I am now well into the final phase of race-specific preparation for the Robin Hood half marathon in September. I have added two sessions per week of moderately high intensity training, such as intervals or a tempo run, while making a slight reduction in over-all training volume relative to the base-building phase that was dominated by low intensity running. My most recent sub-maximal tests show no improvement in beats/Km over the past month. Perhaps this is a realistic indication that my fitness has peaked – though well below my target level. However there is an alternative explanation. This brings us back to a long-standing debate: does anaerobic training damage aerobic fitness?
There is at least one circumstance in which this is unequivocally true – the state of over-training which I will address in my next post, but at present, testing provides no evidence that I am over-trained. I hope that the current apparent stasis in development of aerobic fitness is actually a sign of continuing improvement in race fitness. The explanation demands laying bare some of the misconceptions that surround the concept of anaerobic fitness. But first it is necessary to review the much better understood concept of aerobic fitness
Aerobic fitness is the capacity to fuel muscle contraction by means of the combustion of fuel – either glucose or fat – in the presence of oxygen, to produce carbon dioxide while transferring chemical energy to create high energy phosphate bonds in molecules of adenosine triphosphate (ATP), which in turn fuels muscle contraction. The key steps of this process of oxidative metabolism occur in mitochondria within muscle cells, especially in slow twitch muscle fibres which are capable of generating a modest power output by repeated contraction over a period of hours, before they become fatigued. The three major physiological adaptations that are required to establish aerobic fitness are increase in mitochondrial oxidative enzymes, increase in the density of capillaries delivering oxygenated blood to the muscle cells, and increased pumping capacity of the heart. As was first clearly demonstrated by Arthur Lydiard , often described as the ‘father of jogging’ but also coach of Olympic champions including Peter Snell, gold medallist at 800m in Rome and at 800m and 1500m in Tokyo, aerobic fitness can be established by a large volume of low intensity running. However it should also be noted that at least some aspects of aerobic fitness, especially the development of mitochondrial oxidative enzymes, can also be enhanced by high intensity interval training, as clearly demonstrated by Martin Gibala and colleagues, at McMaster University in Ontario.

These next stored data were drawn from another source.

-- ==== Sys2Proof/Laws/Vars.lean ====
section
/-! SUPPORT. The host's variables (R82): a variable reads as it was last written, and the list keeps its one form. -/

namespace Sys2Proof.Machine

/-- The tail of a canonical list is canonical. -/
theorem varsCanonical_tail {q : Nat × BitVec 64} {rest : List (Nat × BitVec 64)} (h : varsCanonical (q :: rest)) :
    varsCanonical rest :=
  ⟨(List.pairwise_cons.mp h.1).2, fun p hp => h.2 p (List.mem_cons_of_mem _ hp)⟩

/-- A list is canonical with an entry before it whose number is lower and whose value is not 0. -/
theorem varsCanonical_cons {x : Nat} {w : BitVec 64} {rest : List (Nat × BitVec 64)} (h : varsCanonical rest)
    (hw : w ≠ 0) (hlt : ∀ p ∈ rest, x < p.1) : varsCanonical ((x, w) :: rest) :=
  ⟨List.pairwise_cons.mpr ⟨hlt, h.1⟩, fun p hp => by
    rcases List.mem_cons.mp hp with rfl | hp
    · exact hw
    · exact h.2 p hp⟩

/-- A write of a host variable keeps the canonical form. -/
theorem setVar_canonical {vars : List (Nat × BitVec 64)} (h : varsCanonical vars) (x : Nat) (w : BitVec 64) :
    varsCanonical (setVar vars x w) := by
  induction vars with
  | nil =>
    unfold setVar
    split
    · exact h
    · rename_i hw
      exact varsCanonical_cons h hw (by simp)
  | cons q rest ih =>
    obtain ⟨k, v⟩ := q
    have ht := varsCanonical_tail h
    have hk : ∀ p ∈ rest, k < p.1 := fun p hp => (List.pairwise_cons.mp h.1).1 p hp
    unfold setVar
    split
    · rename_i hx
      split
      · exact h
      · rename_i hw
        refine varsCanonical_cons h hw fun p hp => ?_
        rcases List.mem_cons.mp hp with rfl | hp
        · exact hx
        · exact hx.trans (hk p hp)
    · rename_i hx
      split
      · rename_i he
        subst he
        split
        · exact ht
        · rename_i hw
          exact varsCanonical_cons ht hw hk
      · rename_i he
        refine varsCanonical_cons (ih ht) (h.2 (k, v) (List.mem_cons_self ..)) fun p hp => ?_
        rcases mem_setVar hp with rfl | hp
        · exact (show k < x by omega)
        · exact hk p hp

/-- A variable below every entry of the list reads 0. -/
theorem getVar_below {vars : List (Nat × BitVec 64)} {x : Nat} (h : ∀ p ∈ vars, x < p.1) : getVar vars x = 0 := by
  induction vars with
  | nil => rfl
  | cons q rest ih =>
    obtain ⟨k, v⟩ := q
    have hk : x < k := h (k, v) (List.mem_cons_self ..)
    rw [getVar, if_neg (by omega)]
    exact ih fun p hp => h p (List.mem_cons_of_mem _ hp)

/-- A host variable reads as it was last written, and the others as before. -/
theorem getVar_setVar {vars : List (Nat × BitVec 64)} (h : varsCanonical vars) (x y : Nat) (w : BitVec 64) :
    getVar (setVar vars x w) y = if y = x then w else getVar vars y := by
  induction vars with
  | nil =>
    unfold setVar
    split
    · rename_i hw
      rw [hw]
      split <;> rfl
    · rw [getVar, getVar]
      split <;> split <;> first | rfl | omega
  | cons q rest ih =>
    obtain ⟨k, v⟩ := q
    have ht := varsCanonical_tail h
    have hk : ∀ p ∈ rest, k < p.1 := fun p hp => (List.pairwise_cons.mp h.1).1 p hp
    unfold setVar
    split
    · rename_i hx
      split
      · rename_i hw
        split
        · rename_i hy
          rw [hy, hw]
          refine getVar_below fun p hp => ?_
          rcases List.mem_cons.mp hp with rfl | hp
          · exact hx
          · exact hx.trans (hk p hp)
        · rfl
      · rw [getVar]
        split <;> split <;> first | rfl | omega
    · rename_i hx
      split
      · rename_i he
        subst he
        split
        · rename_i hw
          split
          · rename_i hy
            rw [hy, hw]
            exact getVar_below hk
          · rename_i hy
            rw [getVar, if_neg (Ne.symm hy)]
        · rw [getVar, getVar]
          split <;> split <;> first | rfl | omega
      · rename_i he
        rw [getVar, getVar, ih ht]
        split <;> split <;> first | rfl | omega

end Sys2Proof.Machine
end

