/-- Settles O44: the read segment comes after the write segment, with its own retries. -/
theorem xferWRSucceeds : Obligations.XferWRSucceeds := by
  intro s wb n bs r q rest ho hscl hn hlen hr hq ha
  have hwritten := engineRun_launched_xferWR hscl wb n hr ha
  obtain ⟨left, why, hacked⟩ := engineRun_address_acked hscl (bs.map byteAnswer ++ rest) q
    (e := { (s.blk.startEngine 0x4 wb n).eng with left := s.blk.ctrl.retry, seg := 1 }) rfl hq
    (.start :: addressSymbols (addressByte s.blk.ctrl.addr false) r ++ [.tx wb .ack, .repStart])
  obtain ⟨hrunning, e', hend⟩ := engineRun_read_to_end hscl (engineRun_trans hwritten hacked) rfl rfl hn hlen
  rw [show 6 + n.toNat + 2 * (r + q) = 4 + 2 * r + (1 + 2 * q) + bs.length + 1 by omega]
  refine ⟨_, congrArg Host.Outcome.next (launchBus_of_open ho ..), hrunning, ?_⟩
  rw [hend]
  exact ⟨rfl, rfl⟩

/-- The three bus commands are launched alike, each with its opcode (R102, R120 to R122). -/
theorem exec_eq_launchBus (s : State) {i : Instr}
    (hi : (∃ wb, i = .xferW wb) ∨ (∃ wb n, i = .xferWR wb n) ∨ ∃ n, i = .xferR n) :
    ∃ wb n, exec i s = .next (s.launchBus (opcode i) wb n) := by
  rcases hi with ⟨wb, rfl⟩ | ⟨wb, n, rfl⟩ | ⟨n, rfl⟩
  exacts [⟨wb, 0, rfl⟩, ⟨wb, n, rfl⟩, ⟨0, n, rfl⟩]

/-- Settles O46: the three commands begin with the same address phase. -/
theorem addressNackSpendsTheBudget : Obligations.AddressNackSpendsTheBudget := by
  intro s i rest ho hscl hi ha
  obtain ⟨wb, n, hexec⟩ := exec_eq_launchBus s hi
  obtain ⟨e', hend⟩ := engineRun_launched_refused hscl (opcode i) wb n ha
  refine ⟨_, hexec.trans (congrArg Host.Outcome.next (launchBus_of_open ho ..)), ?_⟩
  rw [hend]
  exact ⟨rfl, rfl⟩

/-- Settles O47: the read segment's address phase spends the budget it began again with. -/
theorem notReadyReadAddressFails : Obligations.NotReadyReadAddressFails := by
  intro s wb n r rest ho hscl hr ha
  have hwritten := engineRun_launched_xferWR hscl wb n hr ha
  obtain ⟨e', hrefused⟩ := engineRun_address_refused hscl rest s.blk.ctrl.retry.toNat
    (e := { (s.blk.startEngine 0x4 wb n).eng with left := s.blk.ctrl.retry, seg := 1 }) rfl rfl
    (.start :: addressSymbols (addressByte s.blk.ctrl.addr false) r ++ [.tx wb .ack, .repStart])
  rw [show 6 + 2 * (r + s.blk.ctrl.retry.toNat) = 4 + 2 * r + (2 + 2 * s.blk.ctrl.retry.toNat) by omega]
  refine ⟨_, congrArg Host.Outcome.next (launchBus_of_open ho ..), ?_⟩
  rw [engineRun_trans hwritten hrefused]
  exact ⟨rfl, rfl⟩

end Sys2Proof.Machine
end

section
/-! PROOFS. Every bus command ends (40_i2c_engine.md R110, R123, 43_control.md R173, 45_bus_partner.md R207): each
symbol lowers the count of symbols the engine can still produce, and a turn that is not the engine's leaves it as it
is. -/

namespace Sys2Proof.Machine

/-- A command has completed. -/
def Block.ended (b : Block) : Prop := b.eng.phase = .idle ∧ b.status.busy = false ∧ b.status.isDone = true

/-- The most symbols after the ACK of the address byte: the bytes of a read and its STOP; a write byte, and its STOP or
the whole read segment with a budget of 15 (R105, R110). -/
def Eng.dataLeft (e : Eng) : Nat :=
  if isReadSegment e.op e.seg then e.rlen.toNat + 1
  else if hasNextSegment e.op e.seg then e.rlen.toNat + 34 else 2

/-- The most symbols the engine can still produce (R105, R123). -/
def Eng.symbolsLeft (e : Eng) : Nat :=
  match e.step with
  | .start => (if e.why = .segment then 32 else 2 * e.left.toNat + 2) + e.dataLeft
  | .addr => 2 * e.left.toNat + 1 + e.dataLeft
  | .wdata => if hasNextSegment e.op e.seg then e.rlen.toNat + 34 else 2
  | .rdata => e.rlen.toNat - 1 - e.idx.toNat + 2
  | .stop => 1

/-- The longest command, XFER.WR with three bytes and both budgets spent, has 69 symbols (R123). -/
theorem Eng.symbolsLeft_le (e : Eng) : e.symbolsLeft ≤ 69 := by
  have hl := e.left.isLt
  have hn := e.rlen.isLt
  have hdata : e.dataLeft ≤ 37 := by
    unfold dataLeft
    split_ifs <;> omega
  cases hs : e.step with
  | start | wdata =>
    simp only [symbolsLeft, hs]
    split_ifs <;> omega
  | addr | rdata | stop =>
    simp only [symbolsLeft, hs]
    omega

/-- A running engine has a symbol to produce. -/
theorem Eng.symbolsLeft_pos (e : Eng) : 0 < e.symbolsLeft := by
  cases hs : e.step with
  | start | wdata =>
    simp only [symbolsLeft, hs]
    split_ifs <;> omega
  | addr | rdata | stop =>
    simp only [symbolsLeft, hs]
    omega

theorem Eng.dataLeft_pos (e : Eng) : 0 < e.dataLeft := by
  unfold dataLeft
  split_ifs <;> omega

section
variable {e : Eng}

theorem Eng.symbolsLeft_start (hs : e.step = .start) :
    Eng.symbolsLeft { e with left := if e.why = .segment then e.retry else e.left, step := .addr } < e.symbolsLeft := by
  have hretry := e.retry.isLt
  have hdata : Eng.dataLeft { e with left := if e.why = .segment then e.retry else e.left, step := .addr } =
      e.dataLeft := rfl
  simp only [symbolsLeft, hs, hdata]
  split_ifs <;> omega

theorem Eng.symbolsLeft_dataPhase (hs : e.step = .addr) : e.dataPhase.symbolsLeft < e.symbolsLeft := by
  have hdata := e.dataLeft_pos
  by_cases hr : isReadSegment e.op e.seg
  · have hleft : e.dataLeft = e.rlen.toNat + 1 := if_pos hr
    by_cases hn : e.rlen = 0
    · simp only [dataPhase, hr, hn, if_true, symbolsLeft, hs]
      omega
    · have hpos : 0 < e.rlen.toNat := Nat.pos_of_ne_zero fun h => hn (BitVec.eq_of_toNat_eq h)
      simp only [dataPhase, hr, hn, if_true, if_false, symbolsLeft, hs]
      omega
  · have hleft : e.dataLeft = if hasNextSegment e.op e.seg then e.rlen.toNat + 34 else 2 := if_neg hr
    simp only [dataPhase, hr, if_false, symbolsLeft, hs, hleft, Bool.false_eq_true]
    omega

Anaerobc fitness is the capacity to fuel muscle contraction by metabolic processes that do not require oxygen. There are two major anaerobic processes: glycolysis, which generates ATP from glucose in a manner that extracts only a small fraction of the energy available in glucose, by converting it to lactic acid; and the phosphocreatine system which employs the chemical energy contained in high energy phosphate bonds of phosphocreatine to generate ATP. The phosphocreatine system can release energy very rapidly but the total capacity of the system is small, typically fuelling intense muscle contraction for a period of less than 10 seconds. Therefore this energy source is mainly of relevance to sprinting, and plays an almost negligible part in distance running. However, the production of lactate from glucose via glycolysis plays a crucial, but ill-understood role, in distance running.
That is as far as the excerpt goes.